◆ Description of the task: Report every line in the listing that contains the string "what".

= = = = = = =

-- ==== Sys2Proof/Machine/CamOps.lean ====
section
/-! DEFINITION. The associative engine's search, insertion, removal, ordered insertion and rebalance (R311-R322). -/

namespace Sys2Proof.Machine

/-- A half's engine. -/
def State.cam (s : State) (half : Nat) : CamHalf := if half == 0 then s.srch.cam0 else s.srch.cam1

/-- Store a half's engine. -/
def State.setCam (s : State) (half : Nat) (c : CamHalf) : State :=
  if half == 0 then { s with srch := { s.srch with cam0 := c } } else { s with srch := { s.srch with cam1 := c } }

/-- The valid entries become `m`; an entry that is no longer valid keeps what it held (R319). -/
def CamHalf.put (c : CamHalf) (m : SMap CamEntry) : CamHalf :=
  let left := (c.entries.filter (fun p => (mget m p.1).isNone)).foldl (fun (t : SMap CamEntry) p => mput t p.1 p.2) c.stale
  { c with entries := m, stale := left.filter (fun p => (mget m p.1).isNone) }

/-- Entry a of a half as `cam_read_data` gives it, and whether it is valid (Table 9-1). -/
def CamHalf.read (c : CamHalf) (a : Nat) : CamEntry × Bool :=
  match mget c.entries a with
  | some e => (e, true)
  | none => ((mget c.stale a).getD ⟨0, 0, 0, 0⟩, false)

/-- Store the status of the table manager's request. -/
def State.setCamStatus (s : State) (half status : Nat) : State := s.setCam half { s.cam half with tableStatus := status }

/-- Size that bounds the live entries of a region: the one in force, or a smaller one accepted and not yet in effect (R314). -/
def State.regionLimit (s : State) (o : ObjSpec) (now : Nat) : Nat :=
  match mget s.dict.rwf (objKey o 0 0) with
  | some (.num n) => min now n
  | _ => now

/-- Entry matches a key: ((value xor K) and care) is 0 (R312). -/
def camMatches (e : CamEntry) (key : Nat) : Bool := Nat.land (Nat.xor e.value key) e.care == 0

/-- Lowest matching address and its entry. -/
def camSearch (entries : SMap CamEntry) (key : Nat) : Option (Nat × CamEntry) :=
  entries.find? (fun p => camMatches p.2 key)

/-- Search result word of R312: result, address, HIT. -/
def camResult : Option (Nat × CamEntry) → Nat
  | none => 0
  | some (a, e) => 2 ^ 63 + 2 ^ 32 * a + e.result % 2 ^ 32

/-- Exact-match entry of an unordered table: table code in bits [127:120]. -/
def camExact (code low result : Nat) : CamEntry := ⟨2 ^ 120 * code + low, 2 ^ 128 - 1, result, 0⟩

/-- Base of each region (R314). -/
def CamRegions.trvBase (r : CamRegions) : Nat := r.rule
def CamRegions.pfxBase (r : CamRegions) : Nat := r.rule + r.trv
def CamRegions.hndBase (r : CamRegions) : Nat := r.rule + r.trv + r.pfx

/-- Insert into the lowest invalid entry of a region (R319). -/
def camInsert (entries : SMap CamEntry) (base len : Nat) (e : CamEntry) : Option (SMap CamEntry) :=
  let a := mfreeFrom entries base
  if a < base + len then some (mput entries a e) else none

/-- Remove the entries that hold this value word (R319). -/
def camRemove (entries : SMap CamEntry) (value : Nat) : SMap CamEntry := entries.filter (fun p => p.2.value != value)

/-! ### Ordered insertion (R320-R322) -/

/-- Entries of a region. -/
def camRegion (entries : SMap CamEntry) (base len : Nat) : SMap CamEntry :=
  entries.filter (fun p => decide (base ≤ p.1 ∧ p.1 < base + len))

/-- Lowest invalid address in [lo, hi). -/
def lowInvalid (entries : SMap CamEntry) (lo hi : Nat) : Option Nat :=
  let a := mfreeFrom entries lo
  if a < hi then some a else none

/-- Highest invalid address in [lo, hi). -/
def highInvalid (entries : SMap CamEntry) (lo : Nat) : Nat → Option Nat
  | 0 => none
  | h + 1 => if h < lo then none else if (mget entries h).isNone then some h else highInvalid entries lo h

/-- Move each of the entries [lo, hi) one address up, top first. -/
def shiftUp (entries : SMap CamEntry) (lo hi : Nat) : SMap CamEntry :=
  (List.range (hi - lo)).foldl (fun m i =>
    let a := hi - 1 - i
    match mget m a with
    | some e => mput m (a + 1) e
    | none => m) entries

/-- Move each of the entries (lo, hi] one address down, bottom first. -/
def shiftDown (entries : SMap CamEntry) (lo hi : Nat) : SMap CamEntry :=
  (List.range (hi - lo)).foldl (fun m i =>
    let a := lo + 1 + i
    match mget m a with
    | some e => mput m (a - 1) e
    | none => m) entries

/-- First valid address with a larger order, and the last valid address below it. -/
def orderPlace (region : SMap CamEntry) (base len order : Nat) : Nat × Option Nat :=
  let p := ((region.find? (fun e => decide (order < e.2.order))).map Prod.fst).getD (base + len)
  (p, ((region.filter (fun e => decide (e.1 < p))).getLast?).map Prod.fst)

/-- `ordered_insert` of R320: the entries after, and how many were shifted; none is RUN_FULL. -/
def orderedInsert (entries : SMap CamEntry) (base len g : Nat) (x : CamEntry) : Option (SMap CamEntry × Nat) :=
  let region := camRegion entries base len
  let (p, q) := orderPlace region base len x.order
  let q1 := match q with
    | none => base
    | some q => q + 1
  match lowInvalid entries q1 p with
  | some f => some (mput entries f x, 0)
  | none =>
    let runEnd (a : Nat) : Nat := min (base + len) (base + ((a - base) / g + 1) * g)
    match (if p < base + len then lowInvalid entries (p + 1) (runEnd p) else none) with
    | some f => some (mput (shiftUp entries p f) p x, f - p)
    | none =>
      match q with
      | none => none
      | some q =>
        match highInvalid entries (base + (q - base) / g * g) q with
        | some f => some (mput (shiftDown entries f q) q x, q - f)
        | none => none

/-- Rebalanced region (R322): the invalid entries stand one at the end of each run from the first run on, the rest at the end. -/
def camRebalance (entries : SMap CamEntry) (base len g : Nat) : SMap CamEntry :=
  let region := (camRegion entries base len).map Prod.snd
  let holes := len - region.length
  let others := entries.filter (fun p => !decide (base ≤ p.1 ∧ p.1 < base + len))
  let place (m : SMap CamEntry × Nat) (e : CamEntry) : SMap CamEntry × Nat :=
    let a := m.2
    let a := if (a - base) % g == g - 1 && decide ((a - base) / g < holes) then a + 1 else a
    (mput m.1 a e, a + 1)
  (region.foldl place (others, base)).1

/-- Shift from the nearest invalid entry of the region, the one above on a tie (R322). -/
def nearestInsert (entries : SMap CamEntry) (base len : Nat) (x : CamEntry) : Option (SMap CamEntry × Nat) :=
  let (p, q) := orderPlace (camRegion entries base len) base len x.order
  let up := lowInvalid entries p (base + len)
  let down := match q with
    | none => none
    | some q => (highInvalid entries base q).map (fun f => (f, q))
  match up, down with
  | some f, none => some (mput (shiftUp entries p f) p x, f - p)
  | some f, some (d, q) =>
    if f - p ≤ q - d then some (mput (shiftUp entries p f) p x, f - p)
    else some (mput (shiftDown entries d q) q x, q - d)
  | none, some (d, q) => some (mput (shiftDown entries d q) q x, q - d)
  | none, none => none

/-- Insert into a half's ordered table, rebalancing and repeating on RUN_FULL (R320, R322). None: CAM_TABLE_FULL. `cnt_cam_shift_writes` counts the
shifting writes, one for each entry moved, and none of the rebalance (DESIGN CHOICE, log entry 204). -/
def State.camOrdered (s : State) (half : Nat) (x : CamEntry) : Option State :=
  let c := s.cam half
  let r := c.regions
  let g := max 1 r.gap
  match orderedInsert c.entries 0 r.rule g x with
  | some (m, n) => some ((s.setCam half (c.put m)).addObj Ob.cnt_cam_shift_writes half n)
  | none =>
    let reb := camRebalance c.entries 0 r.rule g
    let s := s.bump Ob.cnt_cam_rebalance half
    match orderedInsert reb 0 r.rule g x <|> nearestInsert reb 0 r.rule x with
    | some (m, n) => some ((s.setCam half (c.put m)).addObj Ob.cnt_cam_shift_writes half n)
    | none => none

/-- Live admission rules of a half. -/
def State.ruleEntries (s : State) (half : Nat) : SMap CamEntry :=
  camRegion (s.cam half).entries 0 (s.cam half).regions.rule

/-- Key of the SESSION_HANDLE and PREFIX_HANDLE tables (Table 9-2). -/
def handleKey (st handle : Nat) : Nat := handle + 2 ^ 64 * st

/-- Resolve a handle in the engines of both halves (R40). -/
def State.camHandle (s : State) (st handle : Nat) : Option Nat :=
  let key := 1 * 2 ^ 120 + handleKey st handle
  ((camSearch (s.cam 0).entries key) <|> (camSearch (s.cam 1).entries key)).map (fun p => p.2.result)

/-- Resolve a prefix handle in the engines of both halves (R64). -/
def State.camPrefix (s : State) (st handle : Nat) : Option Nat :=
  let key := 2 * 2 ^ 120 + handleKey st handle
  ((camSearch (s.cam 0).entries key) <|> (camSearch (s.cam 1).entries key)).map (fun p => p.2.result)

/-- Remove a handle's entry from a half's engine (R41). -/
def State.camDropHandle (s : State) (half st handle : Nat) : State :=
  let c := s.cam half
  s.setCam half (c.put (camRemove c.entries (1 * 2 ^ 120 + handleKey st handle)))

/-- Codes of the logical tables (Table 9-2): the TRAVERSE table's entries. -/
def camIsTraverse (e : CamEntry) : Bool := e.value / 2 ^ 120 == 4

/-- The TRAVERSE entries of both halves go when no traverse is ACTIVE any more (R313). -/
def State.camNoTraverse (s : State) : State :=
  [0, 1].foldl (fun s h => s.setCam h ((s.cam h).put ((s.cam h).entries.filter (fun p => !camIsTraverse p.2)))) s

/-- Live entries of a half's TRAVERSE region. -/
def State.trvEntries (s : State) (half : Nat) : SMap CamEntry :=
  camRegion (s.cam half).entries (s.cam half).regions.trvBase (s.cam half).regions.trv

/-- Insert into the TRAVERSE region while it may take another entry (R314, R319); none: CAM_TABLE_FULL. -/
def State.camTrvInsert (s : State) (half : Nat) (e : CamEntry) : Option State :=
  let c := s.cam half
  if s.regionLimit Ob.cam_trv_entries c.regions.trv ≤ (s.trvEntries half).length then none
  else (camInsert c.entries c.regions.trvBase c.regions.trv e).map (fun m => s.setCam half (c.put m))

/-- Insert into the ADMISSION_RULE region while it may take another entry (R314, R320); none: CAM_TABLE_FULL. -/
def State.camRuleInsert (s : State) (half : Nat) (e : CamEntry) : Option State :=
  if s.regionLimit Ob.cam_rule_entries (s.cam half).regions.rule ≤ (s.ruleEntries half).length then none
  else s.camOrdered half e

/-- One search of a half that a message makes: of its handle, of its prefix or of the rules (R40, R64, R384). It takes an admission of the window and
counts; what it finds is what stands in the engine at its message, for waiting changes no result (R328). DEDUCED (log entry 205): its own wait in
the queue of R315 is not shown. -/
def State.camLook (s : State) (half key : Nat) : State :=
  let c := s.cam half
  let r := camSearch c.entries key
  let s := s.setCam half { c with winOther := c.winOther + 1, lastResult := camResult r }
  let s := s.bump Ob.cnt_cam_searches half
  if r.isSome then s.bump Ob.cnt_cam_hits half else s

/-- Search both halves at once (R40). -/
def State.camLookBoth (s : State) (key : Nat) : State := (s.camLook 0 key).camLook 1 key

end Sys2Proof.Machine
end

= = = = = = =

◆ Result:
/-- The valid entries become `m`; an entry that is no longer valid keeps what it held (R319). -/
counts; what it finds is what stands in the engine at its message, for waiting changes no result (R328). DEDUCED (log entry 205): its own wait in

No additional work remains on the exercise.